## Task goal
From the records below, extract only the lines running from the line with "theorem test_wf_announce : ann.wf" to the line with "ann with steps", both lines included, reproducing them exactly.

Given entries below:

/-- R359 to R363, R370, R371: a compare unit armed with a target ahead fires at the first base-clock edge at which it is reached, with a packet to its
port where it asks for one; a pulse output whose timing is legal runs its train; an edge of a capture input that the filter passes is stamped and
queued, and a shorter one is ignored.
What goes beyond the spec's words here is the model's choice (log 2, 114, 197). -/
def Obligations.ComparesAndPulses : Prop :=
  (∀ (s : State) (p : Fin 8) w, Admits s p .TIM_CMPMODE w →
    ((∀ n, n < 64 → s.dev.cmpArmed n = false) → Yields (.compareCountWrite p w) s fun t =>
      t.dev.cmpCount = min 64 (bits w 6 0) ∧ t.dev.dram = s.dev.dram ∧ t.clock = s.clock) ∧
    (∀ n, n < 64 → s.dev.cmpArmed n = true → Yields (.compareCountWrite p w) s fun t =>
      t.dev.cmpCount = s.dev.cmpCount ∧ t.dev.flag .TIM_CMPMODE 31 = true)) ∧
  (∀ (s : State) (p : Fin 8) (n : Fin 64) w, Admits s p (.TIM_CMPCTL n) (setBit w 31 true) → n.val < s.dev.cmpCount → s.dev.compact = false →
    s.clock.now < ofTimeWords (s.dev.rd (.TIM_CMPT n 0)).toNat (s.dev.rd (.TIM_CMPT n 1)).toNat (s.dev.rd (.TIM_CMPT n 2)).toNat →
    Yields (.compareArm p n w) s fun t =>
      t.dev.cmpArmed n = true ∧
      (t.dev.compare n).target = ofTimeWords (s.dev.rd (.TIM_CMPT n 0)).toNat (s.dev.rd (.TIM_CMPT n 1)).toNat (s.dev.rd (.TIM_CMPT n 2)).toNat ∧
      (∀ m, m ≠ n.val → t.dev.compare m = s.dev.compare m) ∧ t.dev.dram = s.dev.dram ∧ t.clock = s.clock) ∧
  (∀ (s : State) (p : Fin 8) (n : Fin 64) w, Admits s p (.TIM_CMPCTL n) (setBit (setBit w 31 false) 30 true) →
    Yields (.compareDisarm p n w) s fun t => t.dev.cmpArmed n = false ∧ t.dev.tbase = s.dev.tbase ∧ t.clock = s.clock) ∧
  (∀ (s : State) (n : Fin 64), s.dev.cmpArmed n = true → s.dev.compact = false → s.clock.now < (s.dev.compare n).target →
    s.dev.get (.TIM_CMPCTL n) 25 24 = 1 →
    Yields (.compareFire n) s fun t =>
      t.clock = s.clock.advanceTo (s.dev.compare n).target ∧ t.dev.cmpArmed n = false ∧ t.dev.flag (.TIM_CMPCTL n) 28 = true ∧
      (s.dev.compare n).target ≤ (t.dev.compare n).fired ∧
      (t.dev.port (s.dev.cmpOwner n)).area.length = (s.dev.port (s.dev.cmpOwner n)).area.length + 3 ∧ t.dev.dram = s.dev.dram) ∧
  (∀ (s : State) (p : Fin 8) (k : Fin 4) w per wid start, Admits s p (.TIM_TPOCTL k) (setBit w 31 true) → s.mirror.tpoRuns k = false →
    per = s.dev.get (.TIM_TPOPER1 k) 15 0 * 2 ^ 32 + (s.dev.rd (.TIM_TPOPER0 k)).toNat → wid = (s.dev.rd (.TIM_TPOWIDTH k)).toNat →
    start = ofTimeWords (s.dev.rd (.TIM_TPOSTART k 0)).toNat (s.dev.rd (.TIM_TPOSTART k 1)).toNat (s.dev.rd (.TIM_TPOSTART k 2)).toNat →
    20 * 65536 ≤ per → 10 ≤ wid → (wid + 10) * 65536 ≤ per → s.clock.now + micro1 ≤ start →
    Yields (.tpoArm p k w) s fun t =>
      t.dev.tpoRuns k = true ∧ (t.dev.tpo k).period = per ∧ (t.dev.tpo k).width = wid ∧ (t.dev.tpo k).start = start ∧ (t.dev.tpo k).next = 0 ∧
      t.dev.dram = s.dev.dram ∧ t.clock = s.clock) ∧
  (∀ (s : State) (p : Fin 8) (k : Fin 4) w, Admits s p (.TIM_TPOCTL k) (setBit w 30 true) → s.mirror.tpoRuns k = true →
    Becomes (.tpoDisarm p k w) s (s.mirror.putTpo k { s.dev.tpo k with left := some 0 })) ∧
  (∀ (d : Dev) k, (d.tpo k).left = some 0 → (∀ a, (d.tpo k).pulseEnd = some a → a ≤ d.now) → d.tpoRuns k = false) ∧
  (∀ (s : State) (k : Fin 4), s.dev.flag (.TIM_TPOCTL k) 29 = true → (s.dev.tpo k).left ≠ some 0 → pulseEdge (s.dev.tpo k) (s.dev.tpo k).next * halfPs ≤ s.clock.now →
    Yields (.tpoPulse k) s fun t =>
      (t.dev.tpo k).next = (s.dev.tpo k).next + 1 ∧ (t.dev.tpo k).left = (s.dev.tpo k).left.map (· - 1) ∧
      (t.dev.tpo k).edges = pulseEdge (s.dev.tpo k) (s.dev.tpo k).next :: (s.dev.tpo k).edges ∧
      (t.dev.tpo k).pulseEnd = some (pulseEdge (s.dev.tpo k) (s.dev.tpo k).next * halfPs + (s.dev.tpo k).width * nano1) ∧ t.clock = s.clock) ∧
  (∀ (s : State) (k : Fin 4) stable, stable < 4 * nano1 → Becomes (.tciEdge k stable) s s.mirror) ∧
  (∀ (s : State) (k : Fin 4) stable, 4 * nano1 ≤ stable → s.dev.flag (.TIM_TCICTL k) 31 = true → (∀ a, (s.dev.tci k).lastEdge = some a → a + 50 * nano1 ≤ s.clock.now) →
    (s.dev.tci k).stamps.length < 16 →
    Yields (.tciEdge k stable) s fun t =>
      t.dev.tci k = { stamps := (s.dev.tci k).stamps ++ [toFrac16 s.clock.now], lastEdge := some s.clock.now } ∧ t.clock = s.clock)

End of Given entries.
Given entries below:

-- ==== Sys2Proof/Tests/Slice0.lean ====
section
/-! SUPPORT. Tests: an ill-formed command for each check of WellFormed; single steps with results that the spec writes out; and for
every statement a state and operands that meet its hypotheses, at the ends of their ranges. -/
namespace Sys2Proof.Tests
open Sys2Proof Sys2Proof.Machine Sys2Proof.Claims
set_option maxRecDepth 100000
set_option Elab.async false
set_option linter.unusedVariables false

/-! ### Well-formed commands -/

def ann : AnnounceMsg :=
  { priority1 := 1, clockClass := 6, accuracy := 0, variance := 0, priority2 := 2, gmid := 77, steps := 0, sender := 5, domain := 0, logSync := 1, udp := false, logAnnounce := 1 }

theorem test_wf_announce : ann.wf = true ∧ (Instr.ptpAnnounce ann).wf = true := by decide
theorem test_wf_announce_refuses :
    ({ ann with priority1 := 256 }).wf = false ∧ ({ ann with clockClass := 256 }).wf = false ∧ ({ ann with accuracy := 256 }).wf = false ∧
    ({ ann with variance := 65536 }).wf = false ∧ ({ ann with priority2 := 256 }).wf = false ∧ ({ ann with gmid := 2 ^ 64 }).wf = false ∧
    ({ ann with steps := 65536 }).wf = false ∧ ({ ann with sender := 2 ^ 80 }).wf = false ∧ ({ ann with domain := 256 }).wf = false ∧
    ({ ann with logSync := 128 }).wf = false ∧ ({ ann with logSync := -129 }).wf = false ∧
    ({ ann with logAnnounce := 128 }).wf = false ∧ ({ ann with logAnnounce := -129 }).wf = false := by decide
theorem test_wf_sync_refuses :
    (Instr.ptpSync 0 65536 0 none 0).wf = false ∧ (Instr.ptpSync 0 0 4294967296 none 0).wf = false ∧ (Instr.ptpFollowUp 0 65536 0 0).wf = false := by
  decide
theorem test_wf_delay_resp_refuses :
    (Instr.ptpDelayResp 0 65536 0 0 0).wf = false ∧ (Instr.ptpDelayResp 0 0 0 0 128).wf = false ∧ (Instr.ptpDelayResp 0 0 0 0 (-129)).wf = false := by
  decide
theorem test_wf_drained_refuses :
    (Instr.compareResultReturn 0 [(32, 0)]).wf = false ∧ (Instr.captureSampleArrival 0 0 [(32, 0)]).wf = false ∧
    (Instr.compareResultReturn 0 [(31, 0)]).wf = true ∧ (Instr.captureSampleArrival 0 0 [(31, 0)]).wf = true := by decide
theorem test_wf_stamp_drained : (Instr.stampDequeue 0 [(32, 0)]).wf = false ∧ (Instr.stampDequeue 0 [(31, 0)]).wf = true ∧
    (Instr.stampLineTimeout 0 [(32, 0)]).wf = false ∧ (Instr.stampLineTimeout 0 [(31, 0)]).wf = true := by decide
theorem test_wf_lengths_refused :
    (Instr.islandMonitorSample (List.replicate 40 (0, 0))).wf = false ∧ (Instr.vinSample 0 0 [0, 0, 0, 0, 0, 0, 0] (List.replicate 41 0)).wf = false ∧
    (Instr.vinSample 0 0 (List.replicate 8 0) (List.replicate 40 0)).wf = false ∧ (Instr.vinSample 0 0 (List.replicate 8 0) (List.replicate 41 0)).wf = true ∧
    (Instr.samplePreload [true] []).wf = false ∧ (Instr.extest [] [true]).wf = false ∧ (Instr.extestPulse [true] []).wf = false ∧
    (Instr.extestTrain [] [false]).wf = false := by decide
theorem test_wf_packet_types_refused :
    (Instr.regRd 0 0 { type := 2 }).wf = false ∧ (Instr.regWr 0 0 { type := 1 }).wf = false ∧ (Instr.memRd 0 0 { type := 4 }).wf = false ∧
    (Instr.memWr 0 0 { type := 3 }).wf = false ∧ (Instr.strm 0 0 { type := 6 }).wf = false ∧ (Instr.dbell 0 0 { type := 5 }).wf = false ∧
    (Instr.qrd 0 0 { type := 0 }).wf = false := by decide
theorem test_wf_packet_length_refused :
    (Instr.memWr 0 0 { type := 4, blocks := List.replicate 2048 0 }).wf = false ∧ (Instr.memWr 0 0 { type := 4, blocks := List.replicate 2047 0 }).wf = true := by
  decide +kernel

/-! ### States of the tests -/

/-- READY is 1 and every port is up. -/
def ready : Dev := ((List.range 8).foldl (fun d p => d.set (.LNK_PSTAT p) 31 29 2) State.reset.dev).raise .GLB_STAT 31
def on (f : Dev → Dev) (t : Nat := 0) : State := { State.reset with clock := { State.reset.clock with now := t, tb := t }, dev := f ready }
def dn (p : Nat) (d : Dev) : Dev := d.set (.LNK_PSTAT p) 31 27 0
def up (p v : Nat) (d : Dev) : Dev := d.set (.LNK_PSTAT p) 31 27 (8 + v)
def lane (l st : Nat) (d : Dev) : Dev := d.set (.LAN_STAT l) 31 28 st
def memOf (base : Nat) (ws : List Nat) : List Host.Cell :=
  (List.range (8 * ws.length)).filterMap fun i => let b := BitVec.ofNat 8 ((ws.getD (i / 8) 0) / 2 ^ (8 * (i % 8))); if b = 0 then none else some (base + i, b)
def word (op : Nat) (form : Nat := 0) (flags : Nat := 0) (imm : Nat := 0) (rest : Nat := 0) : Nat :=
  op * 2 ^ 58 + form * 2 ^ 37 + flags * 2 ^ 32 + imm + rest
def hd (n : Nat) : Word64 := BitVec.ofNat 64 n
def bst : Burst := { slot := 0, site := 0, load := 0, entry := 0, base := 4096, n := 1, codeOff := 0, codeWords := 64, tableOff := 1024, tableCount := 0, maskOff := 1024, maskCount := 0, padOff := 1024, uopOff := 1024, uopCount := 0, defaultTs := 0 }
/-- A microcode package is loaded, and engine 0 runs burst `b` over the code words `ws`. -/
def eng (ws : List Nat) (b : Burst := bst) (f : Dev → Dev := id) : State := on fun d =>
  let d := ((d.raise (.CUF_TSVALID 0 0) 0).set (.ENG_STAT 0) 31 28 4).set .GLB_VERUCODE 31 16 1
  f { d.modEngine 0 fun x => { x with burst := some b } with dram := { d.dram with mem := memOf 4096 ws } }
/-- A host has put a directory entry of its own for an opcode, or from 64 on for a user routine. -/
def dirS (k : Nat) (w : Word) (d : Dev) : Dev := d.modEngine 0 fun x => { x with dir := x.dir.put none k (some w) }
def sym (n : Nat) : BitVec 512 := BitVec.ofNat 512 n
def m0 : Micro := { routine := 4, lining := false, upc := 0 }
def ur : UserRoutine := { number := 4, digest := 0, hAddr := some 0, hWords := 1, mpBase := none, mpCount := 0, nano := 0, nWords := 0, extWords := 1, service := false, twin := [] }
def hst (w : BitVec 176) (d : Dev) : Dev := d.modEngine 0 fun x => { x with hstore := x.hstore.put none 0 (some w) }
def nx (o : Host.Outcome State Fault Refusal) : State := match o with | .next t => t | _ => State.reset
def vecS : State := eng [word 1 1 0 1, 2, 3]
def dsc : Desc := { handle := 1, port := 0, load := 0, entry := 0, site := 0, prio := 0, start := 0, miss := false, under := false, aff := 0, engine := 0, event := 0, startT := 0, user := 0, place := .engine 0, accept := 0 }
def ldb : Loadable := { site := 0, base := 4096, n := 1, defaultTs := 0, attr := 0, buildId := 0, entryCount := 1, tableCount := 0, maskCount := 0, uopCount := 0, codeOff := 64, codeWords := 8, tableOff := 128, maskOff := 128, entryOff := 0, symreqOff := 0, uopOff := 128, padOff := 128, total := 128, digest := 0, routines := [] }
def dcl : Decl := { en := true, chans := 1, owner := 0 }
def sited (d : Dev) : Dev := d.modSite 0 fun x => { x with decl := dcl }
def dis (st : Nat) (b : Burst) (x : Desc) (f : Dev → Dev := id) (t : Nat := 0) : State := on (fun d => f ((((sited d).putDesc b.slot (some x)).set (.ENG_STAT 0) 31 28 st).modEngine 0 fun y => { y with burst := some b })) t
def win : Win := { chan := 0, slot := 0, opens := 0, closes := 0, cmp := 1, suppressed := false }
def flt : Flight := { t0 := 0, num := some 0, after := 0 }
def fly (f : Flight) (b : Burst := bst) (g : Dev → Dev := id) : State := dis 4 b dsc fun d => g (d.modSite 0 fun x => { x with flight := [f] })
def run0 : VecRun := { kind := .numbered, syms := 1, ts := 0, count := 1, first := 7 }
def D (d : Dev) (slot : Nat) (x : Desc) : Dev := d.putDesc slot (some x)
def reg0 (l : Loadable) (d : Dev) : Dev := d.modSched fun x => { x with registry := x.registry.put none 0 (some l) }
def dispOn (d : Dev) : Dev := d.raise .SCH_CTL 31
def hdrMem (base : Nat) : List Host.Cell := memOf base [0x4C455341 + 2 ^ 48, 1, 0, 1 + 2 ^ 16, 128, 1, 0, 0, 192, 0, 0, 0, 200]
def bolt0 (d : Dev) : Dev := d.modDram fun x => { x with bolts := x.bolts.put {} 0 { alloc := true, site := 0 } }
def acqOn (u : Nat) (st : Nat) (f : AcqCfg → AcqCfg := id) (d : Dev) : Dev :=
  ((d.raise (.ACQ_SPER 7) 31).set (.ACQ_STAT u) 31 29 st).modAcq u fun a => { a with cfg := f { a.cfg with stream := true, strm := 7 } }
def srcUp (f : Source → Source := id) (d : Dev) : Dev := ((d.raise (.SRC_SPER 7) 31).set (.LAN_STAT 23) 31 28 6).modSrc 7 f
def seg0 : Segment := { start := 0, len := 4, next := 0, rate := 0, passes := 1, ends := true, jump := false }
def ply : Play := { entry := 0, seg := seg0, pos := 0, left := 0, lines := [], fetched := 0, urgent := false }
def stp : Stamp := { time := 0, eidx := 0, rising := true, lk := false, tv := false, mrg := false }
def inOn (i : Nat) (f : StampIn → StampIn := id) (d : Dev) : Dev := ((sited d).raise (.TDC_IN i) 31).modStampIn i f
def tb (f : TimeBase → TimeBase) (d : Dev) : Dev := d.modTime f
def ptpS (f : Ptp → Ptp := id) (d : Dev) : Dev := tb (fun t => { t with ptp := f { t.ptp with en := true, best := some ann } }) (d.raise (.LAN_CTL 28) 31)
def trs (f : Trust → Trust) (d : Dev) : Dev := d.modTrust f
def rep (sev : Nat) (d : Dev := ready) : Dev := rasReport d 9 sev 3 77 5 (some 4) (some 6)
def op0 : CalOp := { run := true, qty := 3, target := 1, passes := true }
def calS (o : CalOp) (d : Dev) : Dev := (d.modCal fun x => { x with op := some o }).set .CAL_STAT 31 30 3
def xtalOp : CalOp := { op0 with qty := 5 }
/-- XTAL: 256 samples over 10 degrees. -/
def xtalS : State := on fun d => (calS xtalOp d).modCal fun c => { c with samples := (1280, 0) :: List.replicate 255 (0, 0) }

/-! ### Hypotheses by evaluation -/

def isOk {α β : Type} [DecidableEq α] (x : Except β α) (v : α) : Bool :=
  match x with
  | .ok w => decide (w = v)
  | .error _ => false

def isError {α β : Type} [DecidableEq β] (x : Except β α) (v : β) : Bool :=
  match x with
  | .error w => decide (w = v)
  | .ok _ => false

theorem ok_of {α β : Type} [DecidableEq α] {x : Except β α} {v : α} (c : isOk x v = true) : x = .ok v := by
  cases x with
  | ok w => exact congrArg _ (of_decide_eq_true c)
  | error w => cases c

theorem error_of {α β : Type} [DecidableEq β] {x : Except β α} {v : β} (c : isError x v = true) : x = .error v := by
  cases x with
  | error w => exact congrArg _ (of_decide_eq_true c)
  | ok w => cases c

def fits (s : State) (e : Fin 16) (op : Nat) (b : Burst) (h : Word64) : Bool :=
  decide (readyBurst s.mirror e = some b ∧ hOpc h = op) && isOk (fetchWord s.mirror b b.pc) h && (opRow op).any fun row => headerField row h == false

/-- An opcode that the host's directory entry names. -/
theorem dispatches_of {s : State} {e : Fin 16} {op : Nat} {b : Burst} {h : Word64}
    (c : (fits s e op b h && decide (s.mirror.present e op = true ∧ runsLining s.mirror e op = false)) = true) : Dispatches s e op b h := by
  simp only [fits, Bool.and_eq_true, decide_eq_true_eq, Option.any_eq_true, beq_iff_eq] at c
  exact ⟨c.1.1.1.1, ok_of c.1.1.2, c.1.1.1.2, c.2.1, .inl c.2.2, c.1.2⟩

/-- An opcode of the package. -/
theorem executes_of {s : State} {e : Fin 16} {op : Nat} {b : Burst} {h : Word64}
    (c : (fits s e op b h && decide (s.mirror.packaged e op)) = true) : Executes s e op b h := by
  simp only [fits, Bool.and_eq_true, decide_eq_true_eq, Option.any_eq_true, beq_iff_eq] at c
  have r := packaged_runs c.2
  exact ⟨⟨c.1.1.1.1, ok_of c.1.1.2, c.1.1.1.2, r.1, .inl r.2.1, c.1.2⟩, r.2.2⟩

End of Given entries.
Given entries below:

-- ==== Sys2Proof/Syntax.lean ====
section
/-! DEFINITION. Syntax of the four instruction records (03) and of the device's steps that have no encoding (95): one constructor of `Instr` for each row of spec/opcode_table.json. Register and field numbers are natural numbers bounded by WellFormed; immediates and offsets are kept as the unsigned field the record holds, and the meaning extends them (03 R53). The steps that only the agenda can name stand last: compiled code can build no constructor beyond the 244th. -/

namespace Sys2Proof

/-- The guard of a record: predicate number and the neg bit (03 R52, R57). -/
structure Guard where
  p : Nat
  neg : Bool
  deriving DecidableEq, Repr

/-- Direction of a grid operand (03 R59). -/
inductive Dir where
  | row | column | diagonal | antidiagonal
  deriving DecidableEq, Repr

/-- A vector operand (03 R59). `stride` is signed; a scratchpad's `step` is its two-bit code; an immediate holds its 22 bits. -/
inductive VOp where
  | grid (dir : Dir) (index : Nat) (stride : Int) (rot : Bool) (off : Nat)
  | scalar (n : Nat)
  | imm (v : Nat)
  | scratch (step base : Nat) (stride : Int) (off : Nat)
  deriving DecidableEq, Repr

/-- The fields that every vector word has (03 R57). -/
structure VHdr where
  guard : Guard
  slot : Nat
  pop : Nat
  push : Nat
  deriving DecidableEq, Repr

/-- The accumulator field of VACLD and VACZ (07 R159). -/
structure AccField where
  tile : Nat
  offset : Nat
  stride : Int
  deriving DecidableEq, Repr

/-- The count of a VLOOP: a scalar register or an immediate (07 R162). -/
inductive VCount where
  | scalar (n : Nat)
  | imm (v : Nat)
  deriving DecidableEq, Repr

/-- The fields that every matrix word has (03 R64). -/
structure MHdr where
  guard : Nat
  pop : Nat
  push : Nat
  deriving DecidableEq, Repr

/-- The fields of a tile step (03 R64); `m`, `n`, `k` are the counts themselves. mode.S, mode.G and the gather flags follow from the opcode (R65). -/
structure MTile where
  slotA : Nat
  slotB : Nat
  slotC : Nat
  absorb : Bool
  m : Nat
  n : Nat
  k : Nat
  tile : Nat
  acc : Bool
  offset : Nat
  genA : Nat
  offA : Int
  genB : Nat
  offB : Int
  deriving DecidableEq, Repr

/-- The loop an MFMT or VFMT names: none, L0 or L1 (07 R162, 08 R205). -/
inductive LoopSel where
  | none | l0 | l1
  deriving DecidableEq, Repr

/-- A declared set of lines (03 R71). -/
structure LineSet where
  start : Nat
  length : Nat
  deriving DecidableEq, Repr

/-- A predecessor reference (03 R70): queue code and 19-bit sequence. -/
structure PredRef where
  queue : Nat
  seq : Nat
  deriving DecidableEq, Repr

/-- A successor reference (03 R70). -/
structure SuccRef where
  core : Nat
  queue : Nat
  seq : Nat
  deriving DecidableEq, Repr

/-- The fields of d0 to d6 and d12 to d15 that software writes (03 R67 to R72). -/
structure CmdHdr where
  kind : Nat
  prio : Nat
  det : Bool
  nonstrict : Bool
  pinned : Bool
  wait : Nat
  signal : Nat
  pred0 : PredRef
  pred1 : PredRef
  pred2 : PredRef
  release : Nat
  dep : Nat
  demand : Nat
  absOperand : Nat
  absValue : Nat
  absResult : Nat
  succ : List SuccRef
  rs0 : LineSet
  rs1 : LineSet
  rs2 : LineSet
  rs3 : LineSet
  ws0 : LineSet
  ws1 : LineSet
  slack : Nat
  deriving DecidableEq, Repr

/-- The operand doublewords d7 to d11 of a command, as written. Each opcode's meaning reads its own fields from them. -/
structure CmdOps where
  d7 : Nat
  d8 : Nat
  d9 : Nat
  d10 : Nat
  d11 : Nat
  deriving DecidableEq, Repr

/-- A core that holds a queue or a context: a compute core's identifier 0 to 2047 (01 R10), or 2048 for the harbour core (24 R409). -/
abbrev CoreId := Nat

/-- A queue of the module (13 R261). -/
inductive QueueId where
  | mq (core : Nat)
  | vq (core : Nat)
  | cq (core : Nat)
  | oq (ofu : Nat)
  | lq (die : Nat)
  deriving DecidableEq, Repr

End of Given entries.

## Answer to the problem
theorem test_wf_announce : ann.wf = true ∧ (Instr.ptpAnnounce ann).wf = true := by decide
theorem test_wf_announce_refuses :
    ({ ann with priority1 := 256 }).wf = false ∧ ({ ann with clockClass := 256 }).wf = false ∧ ({ ann with accuracy := 256 }).wf = false ∧
    ({ ann with variance := 65536 }).wf = false ∧ ({ ann with priority2 := 256 }).wf = false ∧ ({ ann with gmid := 2 ^ 64 }).wf = false ∧
    ({ ann with steps := 65536 }).wf = false ∧ ({ ann with sender := 2 ^ 80 }).wf = false ∧ ({ ann with domain := 256 }).wf = false ∧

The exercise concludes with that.